/-- Free rows of a group's pool on its core (R351), or what it has reserved beyond its allotment off its block's run, so that a role switch does not see that it was moved (R11). -/
def State.poolFree (s : State) (g : Group) : Nat :=
  match s.block? g.bid with
  | some b => match poolIndex b g.core with | some i => b.pools.getD i 0 | none => s.reserve g - g.allot
  | none => 0

/-- A declared role of a group's launch (R350). -/
def State.roleOf (s : State) (g : Group) (r : Nat) : Option RoleDecl := (s.launchOf g).bind fun l => l.params.roles[r]?

/-- THE ROLE SWITCH of a group whose only split is k (R34): allotment, rows, ROLE and PC, with 0 in sd when there is one. -/
def State.switchRole (s : State) (g : Group) (k : Nat) (sd : Option Nat) (r : Nat) (d : RoleDecl) : State :=
  let keep := min g.allot d.regs
  let g' : Group := { g with rows := g.rows.filter (fun x => decide (x.1 < keep)), allot := d.regs, role := r, prio := d.prio }
  let g' := setEntry g' k { wakeAt (entry g' k) d.entry with age := 0, ibuf := none }
  let g' := match sd with | some i => setS g' i 0 | none => g'
  (s.setGroup g').modBlock g.bid fun b => movePool b g.core g.allot d.regs

/-- A role switch that has joined and has no register write to wait for (R34): made, or parked for rows. -/
def State.trySwitch (s : State) (g : Group) (k : Nat) : State :=
  match (entry g k).wait with
  | .rolesw sd r _ =>
    if (entry g k).state ≠ .waitPark ∨ s.writesOut g ∨ !g.mmas.isEmpty then s
    else match s.roleOf g r with
      | none => s
      | some d =>
        if d.regs ≤ g.allot + s.poolFree g then s.switchRole g k sd r d
        else s.setGroup (setEntry g k { entry g k with wait := .rolesw sd r true })
  | _ => s

/-- A block none of whose groups is left. -/
def blockOver (b : Block) : Bool := b.gids.isEmpty

/-- The blocks of a span leave once the last of them has ended (R30, R351). -/
def State.endSpan (s : State) (lid span : Nat) : State :=
  let mine := s.blocks.filter fun b => b.lid == lid && b.span == span
  if mine.all blockOver then { s with blocks := s.blocks.filter fun b => !(b.lid == lid && b.span == span) } else s

/-- The splits that wait in an `xpair` for a group that has gone end with NOPEER (R209). -/
def State.noPeer (s : State) (gid : Nat) : State :=
  { s with groups := s.groups.map fun g => (xpairWaits g gid).foldl (fun g x => wakeWith g x.1 x.2 2) g }

/-- A monitor entry belongs to a split of a group (R90). -/
def monOf (gid : Nat) (m : Mon) : Bool := match m.who with | .split g _ => g == gid | _ => false

/-- A consumer of a sluice line is a split of a group. -/
def slOf (gid : Nat) (w : SlWaiter) : Bool := match w with | .split g _ => g == gid | _ => false

/-- A consumer of a sluice line belongs to a group: a split of it, or a command that it issued. -/
def State.slMine (s : State) (gid : Nat) (w : SlWaiter) : Bool :=
  match w with
  | .split g _ => g == gid
  | .asy id => s.asys.any fun a => a.id == id && a.gid == gid
  | .trav id => s.travs.any fun t => t.id == id && t.gid == gid
  | .mma id => s.products.any fun p => p.id == id && p.members.any fun x => x.gid == gid

/-- A consumer has not taken a pulse of a line yet; a group that is on its way back to its core counts as waiting. -/
def State.slWaits (s : State) (line : Nat) (w : SlWaiter) : Bool :=
  match w with
  | .split gid k => match s.anyGroup? gid with
    | some g => (entry g k).wait == .slwait line
    | none => true
  | .asy id => s.asys.any fun a => a.id == id && a.gates.contains line
  | .trav id => s.travs.any fun t => t.id == id && t.gates.contains line
  | .mma id => s.products.any fun p => p.id == id && p.gates.contains line

/-- A sluice line after the end of a group: without its split's waits, and reset to no source and no target when that group configured it (R269). The commands and splits of other
groups that wait for a pulse go on waiting (R271, R272), and so does a command of the ended group that the line gated (DESIGN CHOICE, log 29). -/
def slWithout (gid : Nat) (l : SluiceLine) : SluiceLine :=
  let l := { l with waiters := l.waiters.filter (fun w => !slOf gid w) }
  if l.owner = some gid then { l with owner := none, cfg := 0, count := 0 } else l

/-- THE END OF A GROUP (R15, R27, R31, R90, R209, R211, R252, R269, R351): its slot and tile units are free, its rows return to its block's pool, its pair dissolves, its monitor
entries are freed, its sluice lines are reset. Its engine commands and the accesses that have left the core go on. -/
def State.endGroup (s : State) (gid : Nat) : State :=
  match s.group? gid with
  | none => s
  | some g =>
    let s := ((s.dissolvePair gid).leaveGang g)
    let s : State := { s with
      groups := s.groups.filter (fun x => !(x.gid == gid)),
      saved := s.saved.map fun x => { x with lines := x.lines.map fun l => { l with waiters := l.waiters.filter fun w => !slOf gid w } } }
    let s := s.noPeer gid
    let s := { s with
      mons := s.mons.filter (fun m => !monOf gid m),
      sluice := (s.sluice.map (slWithout gid)).filter (fun l => l.owner.isSome || !l.waiters.isEmpty || l.count != 0),
      products := s.products.map fun (p : Product) => if p.members.any (·.gid == gid) then { p with kept := p.kept ++ [g] } else p,
      spent := (s.spent.map fun (p : Product) => { p with left := p.left.filter (· != gid) }).filter (fun (p : Product) => !p.left.isEmpty),
      orphans := if g.asy.closed.isEmpty && g.trv.closed.isEmpty then s.orphans
        else s.orphans ++ [({ gid := gid, core := g.core, slot := g.slot, asy := g.asy, trv := g.trv } : Orphan)],
      tiles := s.tiles.filter (fun t => !(t.core == g.core && decide (g.tileBase ≤ t.unit) && decide (t.unit < g.tileBase + g.tileCnt))) }
    let s := s.modBlock g.bid fun b => movePool { b with gids := b.gids.filter fun x => !(x.2 == gid) } g.core g.allot 0
    (s.settleBars g.bid).endSpan g.lid g.span

end Sys2Proof.Machine
end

● ● ● ● ●

→ **Exercise objective**
For the listing above, state how many lines hold the string "false", giving the number alone.

→ **Task output**
2